Scraping a page with bash
11/10/2020A friend asked my help to scrape a website for some data, so I decided to write a small bash script that would do the job.
You might ask why bash. The idea was to have the least amount of work to complete this script. As I use Linux, bash was ready for the job with the help of some simple other programs:
- curl
- grep
- sed
- printf
- echo
Another reason to use bash instead of node.js or python is that I want to improve my knowledge of bash. It looks to me as a pretty useful tool.
# $# is the variable for arguments length
# If the length of arguments is less than 1
if [ "$#" -lt 1 ]; then
# Teach how to use the script
echo "Use script with at least one ticker. ex.:"

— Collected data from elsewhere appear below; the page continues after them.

-- ==== Sys2Proof/Laws/PerInstr.lean ====
section
/-! SUPPORT. Sys2Proof/Laws/PerInstr.lean: one lemma per instruction: the word the encoder writes for it keeps the reserved
field of `CW` at 0 and names a command that is not the reserved one (30_encoding.md R80, R90 items 1 and 2). -/

namespace Sys2Proof.Laws.CommandBits

/-- The word of an instruction has `CW[31:18] = 0` and `CMD` not 3 (R90). -/
abbrev Statement (i : Instr) : Prop := cwReserved (encode i) = 0#14 ∧ cwCmd (encode i) ≠ 3#2

/-- The reserved field of a word built from fields is 0, and its `CMD` is the one given. -/
theorem commandWord_bits (ip : BitVec 1) (t r : BitVec 4) (fm : BitVec 6) (la : BitVec 1) (c : BitVec 2) :
    cwReserved (commandWord ip t r fm la c) = 0#14 ∧ cwCmd (commandWord ip t r fm la c) = c := by
  have := ip.isLt; have := t.isLt; have := r.isLt; have := fm.isLt; have := la.isLt; have := c.isLt
  simp only [commandWord, cwReserved, cwCmd]
  constructor <;> (apply BitVec.eq_of_toNat_eq; simp [Nat.shiftRight_eq_div_pow]; omega)

/-- The same with `CMD` = 2, the commands `RESAMPLE`. -/
theorem resample_bits (ip : BitVec 1) (t r : BitVec 4) (fm : BitVec 6) (la : BitVec 1) :
    cwReserved (commandWord ip t r fm la 2#2) = 0#14 ∧ cwCmd (commandWord ip t r fm la 2#2) ≠ 3#2 := by
  obtain ⟨h1, h2⟩ := commandWord_bits ip t r fm la 2#2
  exact ⟨h1, by rw [h2]; decide⟩

theorem nop (ignored : BitVec 16) : Statement (.nop ignored) := by
  have h := ignored.isLt
  have h1 : cwReserved (encode (.nop ignored)) = 0#14 := by
    apply BitVec.eq_of_toNat_eq; simp [encode, cwReserved, Nat.shiftRight_eq_div_pow]; omega
  have h2 : cwCmd (encode (.nop ignored)) = 0#2 := by
    apply BitVec.eq_of_toNat_eq; simp [encode, cwCmd]
  exact ⟨h1, by rw [h2]; decide⟩

theorem encode (law : Law) (fmt : Fmt) (ignored : BitVec 9) : Statement (.encode law fmt ignored) := by
  have := ignored.isLt; have := fmt.code.isLt; have := law.code.isLt
  have h1 : cwReserved (Sys2Proof.encode (.encode law fmt ignored)) = 0#14 := by
    apply BitVec.eq_of_toNat_eq; simp [Sys2Proof.encode, cwReserved, Nat.shiftRight_eq_div_pow]; omega
  have h2 : cwCmd (Sys2Proof.encode (.encode law fmt ignored)) = 1#2 := by
    apply BitVec.eq_of_toNat_eq; simp [Sys2Proof.encode, cwCmd]; omega
  exact ⟨h1, by rw [h2]; decide⟩

theorem resample (fmt : Fmt) (rate target : Rate) (inplace : Bool) (ignored : BitVec 1) :
    Statement (.resample fmt rate target inplace ignored) := resample_bits _ _ _ _ _

theorem decS8 : Statement .decS8 := by decide
theorem decU8 : Statement .decU8 := by decide
theorem decS16be : Statement .decS16be := by decide
theorem decS16le : Statement .decS16le := by decide
theorem decU16be : Statement .decU16be := by decide
theorem decU16le : Statement .decU16le := by decide
theorem decS24be : Statement .decS24be := by decide
theorem decS24le : Statement .decS24le := by decide
theorem decU24be : Statement .decU24be := by decide
theorem decU24le : Statement .decU24le := by decide
theorem decS32be : Statement .decS32be := by decide
theorem decS32le : Statement .decS32le := by decide
theorem decU32be : Statement .decU32be := by decide
theorem decU32le : Statement .decU32le := by decide
theorem decF32be : Statement .decF32be := by decide
theorem decF32le : Statement .decF32le := by decide
theorem decF64be : Statement .decF64be := by decide
theorem decF64le : Statement .decF64le := by decide
theorem cmpMulaw : Statement .cmpMulaw := by decide
theorem cmpAlaw : Statement .cmpAlaw := by decide
theorem lpf8000 (fmt : Fmt) : Statement (.lpf8000 fmt) := resample_bits _ _ _ _ _
theorem lpf11025 (fmt : Fmt) : Statement (.lpf11025 fmt) := resample_bits _ _ _ _ _
theorem lpf16000 (fmt : Fmt) : Statement (.lpf16000 fmt) := resample_bits _ _ _ _ _
theorem lpf22050 (fmt : Fmt) : Statement (.lpf22050 fmt) := resample_bits _ _ _ _ _
theorem lpf32000 (fmt : Fmt) : Statement (.lpf32000 fmt) := resample_bits _ _ _ _ _
theorem lpf44100 (fmt : Fmt) : Statement (.lpf44100 fmt) := resample_bits _ _ _ _ _
theorem lpf48000 (fmt : Fmt) : Statement (.lpf48000 fmt) := resample_bits _ _ _ _ _
theorem lpf96000 (fmt : Fmt) : Statement (.lpf96000 fmt) := resample_bits _ _ _ _ _
theorem lpf192000 (fmt : Fmt) : Statement (.lpf192000 fmt) := resample_bits _ _ _ _ _
theorem decim (rate target : Rate) : Statement (.decim rate target) := resample_bits _ _ _ _ _

end Sys2Proof.Laws.CommandBits
end

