-- ==== Sys2Proof/Tests/Slice0.lean ====
section
/-! SUPPORT. Sys2Proof/Tests/Slice0.lean: the author's tests: ill-formed instructions are refused, words written out from
the spec's encodings decode, each instruction does what the vectors of 95_test_vectors.md say, and for every statement of
Obligations.lean that has hypotheses a concrete case meets them. Expected values are the spec's, never the model's. -/

open Sys2Proof Sys2Proof.Machine

namespace Sys2Proof.Tests

-- One theorem after another: the many small evaluations here would otherwise each hold a thread.
set_option Elab.async false

/-! ## Helpers -/

/-- An outcome that is a next state with a property. -/
def nextWith (o : Host.Outcome State Fault Refusal) (p : State → Bool) : Bool :=
  match o with
  | .next t => p t
  | .fault _ => false
  | .refused _ => false

/-- An outcome that is the given fault. -/
def faultsWith (o : Host.Outcome State Fault Refusal) (x : Fault) : Bool :=
  match o with
  | .next _ => false
  | .fault y => y == x
  | .refused _ => false

/-- A small state: the bytes of both buffers and the two length registers. -/
def bufs (inB outB : List Byte) (inLen outLen : Word) : State :=
  { (State.reset.writeBytes .input 0 inB).writeBytes .output 0 outB with inLen := inLen, outLen := outLen }

/-- A small state with a window in `WIN`. -/
def winState (w : Window) : State := { State.reset with win := mergeWin State.reset.win w }

/-- A small state with a sample in `SAMPLE`. -/
def sampleState (x : Int) : State := { State.reset with sample := BitVec.ofInt 16 x }

/-- `i` writes the sample `x` from the window `w`. -/
def decodesTo (i : Instr) (w : Window) (x : Int) : Bool :=
  nextWith (exec i (winState w)) (fun t => t.sample.toInt == x)

/-- `i` writes the byte `c` from the sample `x`. -/
def codesTo (i : Instr) (x : Int) (c : Byte) : Bool := nextWith (exec i (sampleState x)) (fun t => t.code == c)

/-- The state `s` with one pending action of the host. -/
def acting (s : State) (a : HostAction) : State := { s with pending := [a] }

/-- A small state whose two buffers have a real size of two bytes. -/
def twoBytes : State := { State.reset with input := ⟨2, []⟩, output := ⟨2, []⟩ }

/-- The sixteen bytes of V1 (95_test_vectors.md section 4). -/
def v1 : List Byte :=
  [0xE8, 0x03, 0xD0, 0x07, 0xB8, 0x0B, 0xA0, 0x0F, 0xA0, 0x0F, 0xA0, 0x0F, 0xC0, 0xE0, 0x64, 0x00]

/-- A state with four windows of two bytes in `xw` and `yw`. -/
def stages : State :=
  { State.reset with
    xw := [[1, 2], [3, 4], [5, 6], [7, 8]], yw := [[1, 2], [3, 4], [5, 6], [7, 8]] }

/-! ## WellFormed: an instruction no command word spells is refused, one per class -/

theorem test_wellFormed_command : (Instr.nop 5).wellFormed = true ∧ (Instr.encode .alaw .u8 0).wellFormed = true ∧
    (Instr.resample .s8 .r8000 .r8000 true 0).wellFormed = true := by decide
theorem test_illFormed_decoder : Instr.decS8.wellFormed = false := by decide
theorem test_illFormed_compander : Instr.cmpMulaw.wellFormed = false := by decide
theorem test_illFormed_filter : (Instr.lpf8000 .s8).wellFormed = false := by decide
theorem test_illFormed_decimator : (Instr.decim .r8000 .r8000).wellFormed = false := by decide

/-! ## Decoding: words written out bit by bit from R80, R82, R84, R86 (reserved, INPLACE, TARGET, RATE, FMT, LAW, CMD) -/

theorem test_decode_nop : decode 0b00000000000000_0_0000_0000_000000_0_00#32 = .ok (.nop 0) := by decide
theorem test_decode_nop_ignored : decode 0b00000000000000_1_1111_1111_111111_1_00#32 = .ok (.nop 0xFFFF) := by decide
theorem test_decode_encode : decode 0b00000000000000_0_0000_0000_010000_1_01#32 = .ok (.encode .alaw .u8 0) := by decide
theorem test_decode_resample : decode 0b00000000000000_1_0001_0101_000011_0_10#32 =
    .ok (.resample .s16le (.filt .r44100) (.filt .r11025) true 0) := by decide
theorem test_decode_refused : decode 0x00000181#32 = .error .reservedFormat ∧ decode 0x00000141#32 = .error .reservedFormat ∧
    decode 0x00040001#32 = .error .reservedBits ∧ decode 0x0000121A#32 = .error .reservedRate ∧
    decode 0x0001201A#32 = .error .reservedTarget ∧ decode 0x00000003#32 = .error .reservedCommand := by decide
theorem test_decodeTableWord : decodeTableWord 32 0x41A = some (.resample .s16le (.filt .r16000) .r8000 false 0) ∧
    decodeTableWord 32 0x3 = none ∧ decodeTableWord 8 0x111 = some (.encode .mulaw .s16be 0) := by decide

echo "./miner.sh ticker1 [ticker2 [ticker3...]]"
exit 1
fi
# Save all arguments into variable TICKERS
TICKERS=$@
# The page url to scrape
URL=https://something.com/something/
# Some headers for pretty printing our data
headers=( \
"VAL P" \
"DY CAGR 3a" \
"AVG. 24m" \
)
# Print the headers
printf "%10s\t%10s\t%20s\t%20s" "TICKER" "${headers[0]}" "${headers[1]}" "${headers[2]}"
echo
# For each ticker passed as an argument
for TICKER in $TICKERS; do
# Get the page text, pipe to...
# find each line that has the text 'class="value"', pipe to...
# use a regular expression to find only the content between ">" and "<" and
# save each line as an item of the array $data
data=($(curl -s $URL$TICKER | grep 'class="value"' | sed -En 's/[^>]*>([^<]*).*$/\1/p'))
# print the data we wanted to scrape
printf "%10s\t%10s\t%20s\t%20s" ${TICKER} ${data[5]} ${data[8]} ${data[11]}
echo
done
exit 0
I bet there is a better way to pretty print this data, actually there should be better ways to do a lot of stuff. That grep | sed seems strange, buuuuut...
THE SCRIPT DID THE JOB!
Later on he asked if it was possible to "run" this inside a google spreadsheet, and I wrote an equivalent of this in gscript, but that will be for a later post.
Hope you enjoyed, keep coding!
marcel0ll